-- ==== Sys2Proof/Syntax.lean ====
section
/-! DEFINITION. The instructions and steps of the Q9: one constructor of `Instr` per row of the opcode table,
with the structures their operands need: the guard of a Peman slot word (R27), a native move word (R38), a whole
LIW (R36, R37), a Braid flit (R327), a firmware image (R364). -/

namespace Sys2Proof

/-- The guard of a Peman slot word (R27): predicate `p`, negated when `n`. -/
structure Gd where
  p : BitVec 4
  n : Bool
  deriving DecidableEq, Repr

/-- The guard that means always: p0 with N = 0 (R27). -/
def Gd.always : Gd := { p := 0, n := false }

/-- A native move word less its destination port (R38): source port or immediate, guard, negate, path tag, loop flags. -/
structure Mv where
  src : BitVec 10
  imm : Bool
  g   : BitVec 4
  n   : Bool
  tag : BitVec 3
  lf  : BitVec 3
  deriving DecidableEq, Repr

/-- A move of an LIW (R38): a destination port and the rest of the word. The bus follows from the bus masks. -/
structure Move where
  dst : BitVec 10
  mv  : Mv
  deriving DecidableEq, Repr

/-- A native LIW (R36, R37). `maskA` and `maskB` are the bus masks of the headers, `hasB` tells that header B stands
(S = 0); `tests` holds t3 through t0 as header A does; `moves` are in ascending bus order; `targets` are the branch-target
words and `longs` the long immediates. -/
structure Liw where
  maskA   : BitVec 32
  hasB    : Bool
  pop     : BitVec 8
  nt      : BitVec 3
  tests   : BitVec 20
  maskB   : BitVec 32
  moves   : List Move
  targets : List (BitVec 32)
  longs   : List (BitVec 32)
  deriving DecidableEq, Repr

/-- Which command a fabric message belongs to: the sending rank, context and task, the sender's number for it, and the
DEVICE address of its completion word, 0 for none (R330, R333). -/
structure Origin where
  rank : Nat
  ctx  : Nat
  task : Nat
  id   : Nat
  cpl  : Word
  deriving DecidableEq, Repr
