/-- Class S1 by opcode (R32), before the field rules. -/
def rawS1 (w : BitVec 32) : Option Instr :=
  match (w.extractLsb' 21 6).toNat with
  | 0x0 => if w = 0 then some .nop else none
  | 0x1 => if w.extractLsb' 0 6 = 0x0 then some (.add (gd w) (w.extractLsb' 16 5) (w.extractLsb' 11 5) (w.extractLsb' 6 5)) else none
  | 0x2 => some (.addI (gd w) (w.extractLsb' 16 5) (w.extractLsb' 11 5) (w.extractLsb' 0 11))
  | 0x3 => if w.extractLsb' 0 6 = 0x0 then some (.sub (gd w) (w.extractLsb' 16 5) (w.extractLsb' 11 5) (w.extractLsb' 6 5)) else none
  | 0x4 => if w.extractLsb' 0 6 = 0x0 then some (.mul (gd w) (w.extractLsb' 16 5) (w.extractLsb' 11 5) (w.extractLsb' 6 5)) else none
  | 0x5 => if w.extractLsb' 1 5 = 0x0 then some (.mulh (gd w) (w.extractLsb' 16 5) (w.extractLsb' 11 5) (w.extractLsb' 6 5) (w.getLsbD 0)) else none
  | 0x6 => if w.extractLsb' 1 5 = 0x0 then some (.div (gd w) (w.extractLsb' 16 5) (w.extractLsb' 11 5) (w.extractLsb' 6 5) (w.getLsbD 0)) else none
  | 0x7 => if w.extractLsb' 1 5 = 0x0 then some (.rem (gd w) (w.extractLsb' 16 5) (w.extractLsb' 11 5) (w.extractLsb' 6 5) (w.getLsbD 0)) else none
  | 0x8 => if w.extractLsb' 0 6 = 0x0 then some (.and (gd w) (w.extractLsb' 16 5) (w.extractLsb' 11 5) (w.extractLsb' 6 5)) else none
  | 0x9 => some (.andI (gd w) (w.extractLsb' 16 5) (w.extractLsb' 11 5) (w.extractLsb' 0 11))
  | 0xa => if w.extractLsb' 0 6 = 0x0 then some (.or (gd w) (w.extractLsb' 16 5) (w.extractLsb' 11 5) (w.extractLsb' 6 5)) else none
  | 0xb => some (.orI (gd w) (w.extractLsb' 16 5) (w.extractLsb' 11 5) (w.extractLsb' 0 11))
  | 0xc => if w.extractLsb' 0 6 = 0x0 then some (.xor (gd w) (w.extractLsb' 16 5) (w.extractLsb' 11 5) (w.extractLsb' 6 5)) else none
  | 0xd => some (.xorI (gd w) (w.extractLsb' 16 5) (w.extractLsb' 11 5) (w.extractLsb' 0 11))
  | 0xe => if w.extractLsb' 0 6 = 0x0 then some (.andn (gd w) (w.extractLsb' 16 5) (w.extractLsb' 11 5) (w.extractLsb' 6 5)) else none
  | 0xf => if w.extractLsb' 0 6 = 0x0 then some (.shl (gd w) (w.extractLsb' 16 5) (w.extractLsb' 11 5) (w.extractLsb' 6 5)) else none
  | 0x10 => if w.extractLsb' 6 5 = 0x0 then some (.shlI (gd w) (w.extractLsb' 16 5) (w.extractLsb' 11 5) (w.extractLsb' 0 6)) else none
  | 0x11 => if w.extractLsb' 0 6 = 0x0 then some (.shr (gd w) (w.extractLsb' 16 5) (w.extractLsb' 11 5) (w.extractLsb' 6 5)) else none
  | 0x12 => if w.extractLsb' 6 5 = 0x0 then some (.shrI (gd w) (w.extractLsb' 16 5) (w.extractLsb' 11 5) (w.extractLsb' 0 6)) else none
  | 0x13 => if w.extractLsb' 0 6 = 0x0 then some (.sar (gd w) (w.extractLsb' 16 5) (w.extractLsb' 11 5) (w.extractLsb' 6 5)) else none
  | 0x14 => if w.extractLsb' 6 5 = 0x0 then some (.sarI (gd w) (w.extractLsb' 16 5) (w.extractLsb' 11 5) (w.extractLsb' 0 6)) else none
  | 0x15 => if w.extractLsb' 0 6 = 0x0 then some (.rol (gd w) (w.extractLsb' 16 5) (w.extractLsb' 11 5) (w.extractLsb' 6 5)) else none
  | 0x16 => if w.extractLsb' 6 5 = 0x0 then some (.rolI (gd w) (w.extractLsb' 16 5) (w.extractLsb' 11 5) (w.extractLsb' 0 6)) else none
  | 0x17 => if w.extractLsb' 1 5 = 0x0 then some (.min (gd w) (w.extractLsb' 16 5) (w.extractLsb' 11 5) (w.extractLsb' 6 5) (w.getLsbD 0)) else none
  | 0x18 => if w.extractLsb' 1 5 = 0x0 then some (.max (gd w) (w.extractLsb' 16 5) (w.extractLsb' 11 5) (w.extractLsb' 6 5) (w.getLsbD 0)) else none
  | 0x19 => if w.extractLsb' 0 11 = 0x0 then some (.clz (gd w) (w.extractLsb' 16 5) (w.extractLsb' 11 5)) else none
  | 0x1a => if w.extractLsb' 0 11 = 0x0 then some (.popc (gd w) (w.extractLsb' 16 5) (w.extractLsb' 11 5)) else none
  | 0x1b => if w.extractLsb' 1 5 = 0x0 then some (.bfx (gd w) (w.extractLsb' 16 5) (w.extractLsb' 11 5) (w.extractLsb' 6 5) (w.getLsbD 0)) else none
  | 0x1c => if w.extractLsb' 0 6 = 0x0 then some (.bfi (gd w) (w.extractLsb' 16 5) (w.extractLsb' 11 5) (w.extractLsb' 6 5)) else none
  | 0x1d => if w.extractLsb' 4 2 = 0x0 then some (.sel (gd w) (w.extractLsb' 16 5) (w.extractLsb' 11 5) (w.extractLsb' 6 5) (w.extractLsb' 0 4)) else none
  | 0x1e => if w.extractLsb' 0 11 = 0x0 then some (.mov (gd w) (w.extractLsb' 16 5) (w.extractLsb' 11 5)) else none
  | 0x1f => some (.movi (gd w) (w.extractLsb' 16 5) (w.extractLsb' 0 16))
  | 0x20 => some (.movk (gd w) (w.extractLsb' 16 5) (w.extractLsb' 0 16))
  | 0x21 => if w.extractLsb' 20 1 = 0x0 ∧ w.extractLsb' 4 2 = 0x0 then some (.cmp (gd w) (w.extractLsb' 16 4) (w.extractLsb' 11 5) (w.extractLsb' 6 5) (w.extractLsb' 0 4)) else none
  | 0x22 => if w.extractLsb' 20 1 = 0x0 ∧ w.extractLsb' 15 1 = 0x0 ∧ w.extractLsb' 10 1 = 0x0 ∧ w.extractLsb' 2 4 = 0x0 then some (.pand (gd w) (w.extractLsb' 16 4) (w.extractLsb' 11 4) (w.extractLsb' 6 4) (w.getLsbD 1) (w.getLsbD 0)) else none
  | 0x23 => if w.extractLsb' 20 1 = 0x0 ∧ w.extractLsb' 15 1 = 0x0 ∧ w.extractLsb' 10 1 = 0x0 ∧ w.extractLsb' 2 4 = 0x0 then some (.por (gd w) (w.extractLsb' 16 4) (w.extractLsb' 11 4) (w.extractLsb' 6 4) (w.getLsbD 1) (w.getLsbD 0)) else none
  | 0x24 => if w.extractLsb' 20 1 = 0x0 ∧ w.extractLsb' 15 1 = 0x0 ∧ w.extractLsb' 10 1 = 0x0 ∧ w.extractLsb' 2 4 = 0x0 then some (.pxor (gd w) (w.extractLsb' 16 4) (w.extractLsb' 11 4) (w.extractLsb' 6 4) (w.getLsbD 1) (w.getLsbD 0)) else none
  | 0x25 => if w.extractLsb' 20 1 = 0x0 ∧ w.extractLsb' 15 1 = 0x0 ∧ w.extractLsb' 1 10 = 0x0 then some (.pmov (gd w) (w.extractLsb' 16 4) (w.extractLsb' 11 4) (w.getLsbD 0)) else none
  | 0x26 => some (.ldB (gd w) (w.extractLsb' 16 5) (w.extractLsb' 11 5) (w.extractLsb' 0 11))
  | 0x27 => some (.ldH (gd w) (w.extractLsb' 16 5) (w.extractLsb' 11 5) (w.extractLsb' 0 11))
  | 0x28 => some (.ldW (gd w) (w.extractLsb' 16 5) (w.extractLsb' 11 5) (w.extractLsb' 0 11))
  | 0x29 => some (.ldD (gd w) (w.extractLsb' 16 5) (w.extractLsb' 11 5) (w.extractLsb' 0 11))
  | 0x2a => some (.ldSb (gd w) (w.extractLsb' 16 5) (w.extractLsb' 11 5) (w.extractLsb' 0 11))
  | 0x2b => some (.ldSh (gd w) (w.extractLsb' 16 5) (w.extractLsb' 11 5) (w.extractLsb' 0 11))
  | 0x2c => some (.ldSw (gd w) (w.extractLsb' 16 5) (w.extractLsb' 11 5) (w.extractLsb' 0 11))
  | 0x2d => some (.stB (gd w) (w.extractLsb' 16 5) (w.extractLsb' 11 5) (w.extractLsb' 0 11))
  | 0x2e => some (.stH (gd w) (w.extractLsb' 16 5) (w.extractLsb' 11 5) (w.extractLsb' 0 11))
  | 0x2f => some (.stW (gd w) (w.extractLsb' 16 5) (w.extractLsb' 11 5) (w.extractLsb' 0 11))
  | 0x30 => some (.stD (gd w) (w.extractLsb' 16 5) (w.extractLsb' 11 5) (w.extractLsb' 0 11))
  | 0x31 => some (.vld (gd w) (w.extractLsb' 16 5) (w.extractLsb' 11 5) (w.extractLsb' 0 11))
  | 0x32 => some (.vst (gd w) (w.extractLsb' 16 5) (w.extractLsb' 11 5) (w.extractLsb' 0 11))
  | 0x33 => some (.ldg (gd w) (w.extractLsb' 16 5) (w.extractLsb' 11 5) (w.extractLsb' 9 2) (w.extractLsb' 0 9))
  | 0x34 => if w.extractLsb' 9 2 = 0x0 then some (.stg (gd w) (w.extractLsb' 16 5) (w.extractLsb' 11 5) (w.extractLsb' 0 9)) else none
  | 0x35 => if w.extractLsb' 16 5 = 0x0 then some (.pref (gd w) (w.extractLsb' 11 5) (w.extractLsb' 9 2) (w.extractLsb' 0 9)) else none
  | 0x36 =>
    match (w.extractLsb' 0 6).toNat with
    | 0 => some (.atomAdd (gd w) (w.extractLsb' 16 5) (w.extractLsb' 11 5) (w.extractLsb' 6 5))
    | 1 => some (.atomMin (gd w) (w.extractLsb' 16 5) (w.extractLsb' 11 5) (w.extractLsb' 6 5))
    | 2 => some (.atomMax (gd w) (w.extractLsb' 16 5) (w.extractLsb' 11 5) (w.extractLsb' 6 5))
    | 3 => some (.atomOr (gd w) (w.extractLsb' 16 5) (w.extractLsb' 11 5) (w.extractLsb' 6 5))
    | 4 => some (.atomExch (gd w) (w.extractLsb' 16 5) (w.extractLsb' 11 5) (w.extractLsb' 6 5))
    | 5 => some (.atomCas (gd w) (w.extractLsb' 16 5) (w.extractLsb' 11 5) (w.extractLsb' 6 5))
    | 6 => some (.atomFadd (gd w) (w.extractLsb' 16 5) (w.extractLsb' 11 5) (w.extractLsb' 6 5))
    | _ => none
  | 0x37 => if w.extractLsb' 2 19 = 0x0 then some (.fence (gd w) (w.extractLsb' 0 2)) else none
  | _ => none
==
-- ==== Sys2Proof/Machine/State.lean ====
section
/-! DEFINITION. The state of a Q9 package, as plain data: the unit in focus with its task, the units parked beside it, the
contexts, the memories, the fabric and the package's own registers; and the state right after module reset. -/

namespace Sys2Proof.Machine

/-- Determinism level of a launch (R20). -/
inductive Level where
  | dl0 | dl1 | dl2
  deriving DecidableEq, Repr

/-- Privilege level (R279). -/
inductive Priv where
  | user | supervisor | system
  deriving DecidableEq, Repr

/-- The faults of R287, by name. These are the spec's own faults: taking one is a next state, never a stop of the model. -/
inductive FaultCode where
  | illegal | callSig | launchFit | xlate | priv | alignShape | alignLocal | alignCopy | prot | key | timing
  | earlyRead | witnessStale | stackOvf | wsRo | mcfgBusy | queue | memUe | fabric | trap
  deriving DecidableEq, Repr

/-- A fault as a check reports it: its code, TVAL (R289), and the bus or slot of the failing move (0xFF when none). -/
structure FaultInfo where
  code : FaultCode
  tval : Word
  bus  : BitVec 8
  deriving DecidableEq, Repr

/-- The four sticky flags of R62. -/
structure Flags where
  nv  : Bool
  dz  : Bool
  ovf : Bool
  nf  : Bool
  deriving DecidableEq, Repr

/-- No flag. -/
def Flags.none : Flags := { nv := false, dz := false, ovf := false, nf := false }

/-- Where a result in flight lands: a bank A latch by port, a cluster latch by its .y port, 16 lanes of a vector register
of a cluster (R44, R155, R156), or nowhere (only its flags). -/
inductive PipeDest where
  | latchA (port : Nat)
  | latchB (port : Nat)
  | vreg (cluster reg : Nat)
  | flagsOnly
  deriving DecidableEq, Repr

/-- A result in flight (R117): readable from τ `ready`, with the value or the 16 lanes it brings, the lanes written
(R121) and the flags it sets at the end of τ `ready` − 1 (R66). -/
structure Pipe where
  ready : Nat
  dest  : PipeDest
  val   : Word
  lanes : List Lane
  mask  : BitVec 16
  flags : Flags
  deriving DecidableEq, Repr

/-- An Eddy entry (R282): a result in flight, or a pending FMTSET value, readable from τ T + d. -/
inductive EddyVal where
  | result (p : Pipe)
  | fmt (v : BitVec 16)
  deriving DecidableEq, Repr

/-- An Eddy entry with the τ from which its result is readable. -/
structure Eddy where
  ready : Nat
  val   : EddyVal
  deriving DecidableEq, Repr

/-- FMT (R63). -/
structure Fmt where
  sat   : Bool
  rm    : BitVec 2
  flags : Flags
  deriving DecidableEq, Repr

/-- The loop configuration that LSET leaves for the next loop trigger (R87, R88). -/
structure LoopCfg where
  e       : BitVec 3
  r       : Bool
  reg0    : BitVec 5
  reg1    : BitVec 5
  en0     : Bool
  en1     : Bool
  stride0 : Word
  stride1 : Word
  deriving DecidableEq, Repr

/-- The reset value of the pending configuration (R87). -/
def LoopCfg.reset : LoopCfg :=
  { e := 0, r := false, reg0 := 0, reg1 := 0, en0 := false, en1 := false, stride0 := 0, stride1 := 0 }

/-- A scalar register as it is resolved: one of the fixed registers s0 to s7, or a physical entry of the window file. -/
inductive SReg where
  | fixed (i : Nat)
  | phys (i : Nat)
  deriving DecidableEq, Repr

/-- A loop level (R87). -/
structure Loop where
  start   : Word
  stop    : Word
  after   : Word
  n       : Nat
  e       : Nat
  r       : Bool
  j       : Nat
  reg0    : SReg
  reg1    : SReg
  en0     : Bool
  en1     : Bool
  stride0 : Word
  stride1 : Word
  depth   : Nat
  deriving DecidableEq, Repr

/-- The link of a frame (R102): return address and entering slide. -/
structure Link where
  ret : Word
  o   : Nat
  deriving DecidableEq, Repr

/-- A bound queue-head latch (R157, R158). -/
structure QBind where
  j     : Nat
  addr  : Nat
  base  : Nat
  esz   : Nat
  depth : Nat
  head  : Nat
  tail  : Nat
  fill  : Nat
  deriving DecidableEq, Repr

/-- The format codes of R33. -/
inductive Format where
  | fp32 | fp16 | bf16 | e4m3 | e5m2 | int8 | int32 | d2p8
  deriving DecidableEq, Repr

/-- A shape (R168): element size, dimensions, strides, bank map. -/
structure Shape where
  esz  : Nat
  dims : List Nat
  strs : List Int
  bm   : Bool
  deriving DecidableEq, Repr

§ EXERCISE PROMPT:
Give again exactly, and only, the lines above starting at the one with "-- ==== Sys2Proof/Syntax.lean" and ending at the one with "with the structures".

§ SOLUTION TO THE PROBLEM:
-- ==== Sys2Proof/Syntax.lean ====
section
/-! DEFINITION. The instructions and steps of the Q9: one constructor of `Instr` per row of the opcode table,
with the structures their operands need: the guard of a Peman slot word (R27), a native move word (R38), a whole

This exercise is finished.